- Exercise prompt -
When you reach the line in the data below that contains "else s.loadCopy n len dist", please start repeating lines exactly, and stop after the line that contains "def execRef10 (l", repeating nothing else.

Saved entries

++++++++++++++++++++

-- ==== Sys2Proof/Machine/Token.lean ====
section
/-! DEFINITION. REF10, REF11S, REF11M, REF11L: the back-reference step once its token is read (41_main_loop.md R124). -/

namespace Sys2Proof.Machine

/-- The back-reference step after the token decoder returned (len, dist) (R124): the distance test, the zero-length arm,
then the copy registers. -/
def backRef (n : Fin 8) (len : BitVec 17) (dist : BitVec 13) (s : State) : State :=
  if s.outLen < wideDistance dist then s.raise .invalidBackReference (wideDistance dist)
  else if len = 0 then s.advance n
  else s.loadCopy n len dist

/-- A token is read in phase BIT(n) with `flag[7-n]` = 1 and its own variant (30_encoding.md R70). It consumes its width. -/
def tokenStep (v : Variant) (len : BitVec 17) (dist : BitVec 13) (width : Nat) (s : State) :
    Host.Outcome State Fault Refusal :=
  match s.phase with
  | .bit n =>
    if flagBit s.flag n = true ∧ s.variant = v then .next (backRef n len dist (s.consume width))
    else .refused .notSelected
  | _ => .refused .notSelected

/-- REF10 (43_lzss10_token.md R160). -/
def execRef10 (l : BitVec 4) (d : BitVec 12) (s : State) : Host.Outcome State Fault Refusal :=
  tokenStep .lzss10 (lengthRef10 l) (distanceOf d) 2 s

/-- REF11S (44_lzss11_tokens.md R181). -/
def execRef11s (l : BitVec 4) (d : BitVec 12) (s : State) : Host.Outcome State Fault Refusal :=
  tokenStep .lzss11 (lengthRef11S l) (distanceOf d) 2 s

/-- REF11M (44_lzss11_tokens.md R182). -/
def execRef11m (l : BitVec 8) (d : BitVec 12) (s : State) : Host.Outcome State Fault Refusal :=
  tokenStep .lzss11 (lengthRef11M s.cfg l) (distanceOf d) 3 s

/-- REF11L (44_lzss11_tokens.md R183). -/
def execRef11l (l : BitVec 16) (d : BitVec 12) (s : State) : Host.Outcome State Fault Refusal :=
  tokenStep .lzss11 (lengthRef11L s.cfg l) (distanceOf d) 4 s

end Sys2Proof.Machine
end

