theorem hasOperands_ref11l (hc : c.wf = true) {l : BitVec 16} :
    HasOperands c (.ref11l l d) len dist ↔ l.toNat + c.bias4.toNat = len ∧ d.toNat + 1 = dist := by
  rw [hasOperands_iff rfl, toNat_lengthRef11L hc]

end

/-- A length from 3 on does not select another tier (30_encoding.md R78). -/
theorem wellFormed_ref11s {len : Nat} (hlo : 3 ≤ len) (hhi : len ≤ 16) (d : BitVec 12) :
    (Instr.ref11s (BitVec.ofNat 4 (len - 1)) d).wellFormed = true := by
  have hlen : (BitVec.ofNat 4 (len - 1)).toNat + 1 = len := toNat_ofNat_sub_add (by omega) (by omega)
  have hfield : 2 ≤ (BitVec.ofNat 4 (len - 1)).toNat := by omega
  exact decide_eq_true hfield

/-- What R87 asks of a listing line: it assembles to the bytes of one token, with the operands it names. -/
theorem exists_of_assembleItem_eq {c : Config} {item : ListingItem} {i : Instr} {len dist : Nat}
    (hbytes : assembleItem c item = some (encode i)) (hwf : i.wellFormed = true) (hop : HasOperands c i len dist) :
    ∃ bs j l d, assembleItem c item = some bs ∧ decode i.context bs = .ok j []
      ∧ tokenOperands c j = some (l, d) ∧ l.toNat = len ∧ d.toNat = dist := by
  obtain ⟨l, d, hop⟩ := hop
  exact ⟨encode i, i, l, d, hbytes, decode_encode hwf, hop⟩

/-! ### One LZSS11 token for each length and distance -/

/-- The LZSS11 token of a length and a distance under the default biases: the tiers of 30_encoding.md R82. -/
def tokenOf (len dist : Nat) : Instr :=
  if len ≤ 16 then .ref11s (BitVec.ofNat 4 (len - 1)) (distField dist)
  else if len ≤ 272 then .ref11m (BitVec.ofNat 8 (len - 0x11)) (distField dist)
  else .ref11l (BitVec.ofNat 16 (len - 0x111)) (distField dist)

theorem context_tokenOf (len dist : Nat) : (tokenOf len dist).context = .token11 := by
  unfold tokenOf
  split
  · rfl
  · split <;> rfl

theorem wellFormed_tokenOf {len : Nat} (hlo : 3 ≤ len) (dist : Nat) : (tokenOf len dist).wellFormed = true := by
  unfold tokenOf
  split
  · exact wellFormed_ref11s hlo ‹_› _
  · split <;> rfl

theorem hasOperands_tokenOf {len dist : Nat} (hlo : 3 ≤ len) (hhi : len ≤ 65808) (h1 : 1 ≤ dist) (h2 : dist ≤ 4096) :
    HasOperands Config.default (tokenOf len dist) len dist := by
  have hdist := toNat_distField h1 h2
  unfold tokenOf
  split
  · exact hasOperands_ref11s.2 ⟨toNat_ofNat_sub_add (by omega) (by omega), hdist⟩
  · split
    · exact (hasOperands_ref11m rfl).2 ⟨toNat_ofNat_sub_add (by omega) (by omega), hdist⟩
    · exact (hasOperands_ref11l rfl).2 ⟨toNat_ofNat_sub_add (by omega) (by omega), hdist⟩

/-- The ranges of the three tiers are disjoint, so the operands determine the token. -/
theorem eq_tokenOf {i : Instr} {len dist : Nat} (hwf : i.wellFormed = true) (hi : i.context = .token11)
    (hop : HasOperands Config.default i len dist) : i = tokenOf len dist := by
  cases i with
  | ref11s l d =>
    obtain ⟨rfl, rfl⟩ := hasOperands_ref11s.1 hop
    rw [tokenOf, if_pos (by omega)]
    simp
  | ref11m l d =>
    obtain ⟨rfl, rfl⟩ := (hasOperands_ref11m rfl).1 hop
    have hbias3 : Config.default.bias3.toNat = 0x11 := rfl
    rw [hbias3, tokenOf, if_neg (by omega), if_pos (by omega)]
    simp
  | ref11l l d =>
    obtain ⟨rfl, rfl⟩ := (hasOperands_ref11l rfl).1 hop
    have hbias4 : Config.default.bias4.toNat = 0x111 := rfl
    rw [hbias4, tokenOf, if_neg (by omega), if_neg (by omega)]
    simp
  | _ => cases hi

end Sys2Proof.Machine

namespace Sys2Proof

open Sys2Proof.Machine

/-- Settles O8: either form of the line is the encoding of its header. -/
theorem listingHeadersDecodeToTheirLength : Obligations.ListingHeadersDecodeToTheirLength := by
  intro c v n hn
  by_cases hform : n = 0 ∨ 0xFFFFFF < n
  · rw [if_pos hform]
    refine ⟨_, (if_pos hform).trans (assembleExtended_eq hn v), ?_⟩
    simpa using decode_encode_extendedHeader v (BitVec.ofNat 32 n) []
  · rw [if_neg hform]
    obtain ⟨hpos, hle⟩ := not_or.1 hform
    have hne : BitVec.ofNat 24 n ≠ 0 := by bv_omega
    refine ⟨_, (if_neg hform).trans (assembleShort_eq hpos (Nat.not_lt.1 hle) v), ?_⟩
    simpa using decode_encode_shortHeader v hne []

/-- Settles O7: each line is the encoding of the token with its length and distance as fields. -/
theorem listingTokensDecodeToTheirOperands : Obligations.ListingTokensDecodeToTheirOperands := by
  intro c len dist hwf h1 h2
  have hdist := toNat_distField h1 h2
  refine ⟨fun hlo hhi => ?_, fun hlo hhi => ?_, fun hlo hhi => ?_, fun hlo hhi => ?_⟩
  · exact exists_of_assembleItem_eq (assembleItem_ref10 h1 h2 hlo hhi) rfl
      (hasOperands_ref10.2 ⟨toNat_ofNat_sub_add hlo (by omega), hdist⟩)
  · exact exists_of_assembleItem_eq (assembleItem_ref11s h1 h2 hlo hhi) (wellFormed_ref11s hlo hhi _)
      (hasOperands_ref11s.2 ⟨toNat_ofNat_sub_add (by omega) (by omega), hdist⟩)
  · exact exists_of_assembleItem_eq (assembleItem_ref11m h1 h2 hlo hhi) rfl
      ((hasOperands_ref11m hwf).2 ⟨toNat_ofNat_sub_add hlo (by omega), hdist⟩)
  · exact exists_of_assembleItem_eq (assembleItem_ref11l h1 h2 hlo hhi) rfl
      ((hasOperands_ref11l hwf).2 ⟨toNat_ofNat_sub_add hlo (by omega), hdist⟩)

/-- Settles O6: the token of the tier whose length range holds `len`, and no other. -/
theorem defaultTiersTileTheLengths : Obligations.DefaultTiersTileTheLengths := by
  intro len dist hlo hhi h1 h2
  refine ⟨tokenOf len dist, ⟨wellFormed_tokenOf hlo dist, context_tokenOf len dist, hasOperands_tokenOf hlo hhi h1 h2⟩, ?_⟩
  rintro i ⟨hwf, hi, hop⟩
  exact eq_tokenOf hwf hi hop

end Sys2Proof
end

section
/-! The four headers run by `exec`: accepted, or refused for exceeding OUT_CAPACITY (40_header.md R100 to R108). -/

namespace Sys2Proof.Machine

/-- Every element of the header context is a header step of its own width (30_encoding.md R70, R85). -/
theorem exec_eq_headerStep {i : Instr} (hc : i.context = .header) :
    ∃ v e len, ∀ s, exec i s = headerStep v e len i.width s := by
  cases i with
  | hdr10 n => exact ⟨.lzss10, false, targetOfLen24 n, fun _ => rfl⟩
  | hdr11 n => exact ⟨.lzss11, false, targetOfLen24 n, fun _ => rfl⟩
  | hdr10x n => exact ⟨.lzss10, true, n, fun _ => rfl⟩
  | hdr11x n => exact ⟨.lzss11, true, n, fun _ => rfl⟩
  | _ => cases hc

/-- In HEADER a header step ends in the capacity test. -/
theorem headerStep_of_header {s : State} (hp : s.phase = .header) (v : Variant) (e : Bool) (len : BitVec 32) (w : Nat) :
    headerStep v e len w s = acceptHeader v e len (s.consume w) := by
  simp only [headerStep, hp]

/-- The refusal of R108 has one cause. -/
theorem headerStep_capacity {v : Variant} {e : Bool} {len : BitVec 32} {w : Nat} {s : State} :
    headerStep v e len w s = .refused .outCapacityExceeded ↔ s.phase = .header ∧ s.cfg.outCapacity < len.toNat := by
  by_cases hp : s.phase = .header
  · rw [headerStep_of_header hp, acceptHeader, State.consume_cfg]
    split <;> simp [*]
  · have hsel : headerStep v e len w s = .refused .notSelected := by
      unfold headerStep
      split
      · exact absurd ‹_› hp
      · rfl
    simp [hsel, hp]

theorem State.outAppend_ne_capacity {s : State} {v : Byte} {k : State → State} :
    s.outAppend v (fun t => .next (k t)) ≠ .refused .outCapacityExceeded := by
  unfold State.outAppend
  split <;> nofun

theorem tokenStep_ne_capacity {v : Variant} {len : BitVec 17} {dist : BitVec 13} {w : Nat} {s : State} :
    tokenStep v len dist w s ≠ .refused .outCapacityExceeded := by
  unfold tokenStep
  repeat' split
  all_goals nofun

/-- No other element raises that refusal. -/
theorem context_of_exec_capacity {i : Instr} {s : State} (h : exec i s = .refused .outCapacityExceeded) :
    i.context = .header := by
  cases i with
  | hdr10 n => rfl
  | hdr11 n => rfl
  | hdr10x n => rfl
  | hdr11x n => rfl
  | flag f =>
    simp only [exec, execFlag] at h
    split at h <;> cases h
  | lit v =>
    simp only [exec, execLit] at h
    split at h
    · split at h
      · exact absurd h State.outAppend_ne_capacity
      · cases h
    · cases h
  | ref10 l d => exact absurd h tokenStep_ne_capacity
  | ref11s l d => exact absurd h tokenStep_ne_capacity
  | ref11m l d => exact absurd h tokenStep_ne_capacity
  | ref11l l d => exact absurd h tokenStep_ne_capacity
  | copy =>
    simp only [exec, execCopy] at h
    split at h
    · exact absurd h State.outAppend_ne_capacity
    · cases h
  | start => cases h
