-- ==== Sys2Proof/Machine/Core.lean ====
section
/-! DEFINITION. Machine/Core.lean: what the host runs. -/

def Sys2Proof.core : Host.Core :=
  { State := Sys2Proof.Machine.State
    Fault := Sys2Proof.Machine.Fault
    Refusal := Sys2Proof.Machine.Refusal
    step := Sys2Proof.Machine.step
    reset := Sys2Proof.Machine.State.reset }
end

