-- ==== Sys2Proof/Laws/Keys.lean ====
section
/-! SUPPORT. Laws/Keys.lean: what the key scan of FX0A answers (44_keys_timers.md R128). -/

namespace Sys2Proof.Machine

/-- No key answers exactly when none is pressed. -/
theorem State.lowestKey_eq_none {s : State} : s.lowestKey = none ↔ ∀ k : Fin 16, s.key[k] = false := by
  simp only [State.lowestKey, List.find?_eq_none, List.mem_range]
  constructor
  · intro h k; have := h k.val k.isLt; simpa [State.keyDown] using this
  · intro h k hk; have := h ⟨k, hk⟩; simpa [State.keyDown, hk] using this

/-- A pressed key below which none is pressed is the one answered. -/
theorem State.lowestKey_eq_some {s : State} (k : Fin 16) (hk : s.key[k] = true)
    (hlow : ∀ j : Fin 16, j < k → s.key[j] = false) : s.lowestKey = some k.val := by
  simp only [State.lowestKey, List.find?_range_eq_some]
  refine ⟨by simpa [State.keyDown] using hk, by simp, fun j hj => ?_⟩
  have hj16 : j < 16 := by omega
  simpa [State.keyDown, hj16] using hlow ⟨j, hj16⟩ hj

end Sys2Proof.Machine
end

++++++++++++++++++++

- Exercise response -
  else s.loadCopy n len dist

/-- A token is read in phase BIT(n) with `flag[7-n]` = 1 and its own variant (30_encoding.md R70). It consumes its width. -/
def tokenStep (v : Variant) (len : BitVec 17) (dist : BitVec 13) (width : Nat) (s : State) :
    Host.Outcome State Fault Refusal :=
  match s.phase with
  | .bit n =>
    if flagBit s.flag n = true ∧ s.variant = v then .next (backRef n len dist (s.consume width))
    else .refused .notSelected
  | _ => .refused .notSelected

/-- REF10 (43_lzss10_token.md R160). -/
def execRef10 (l : BitVec 4) (d : BitVec 12) (s : State) : Host.Outcome State Fault Refusal :=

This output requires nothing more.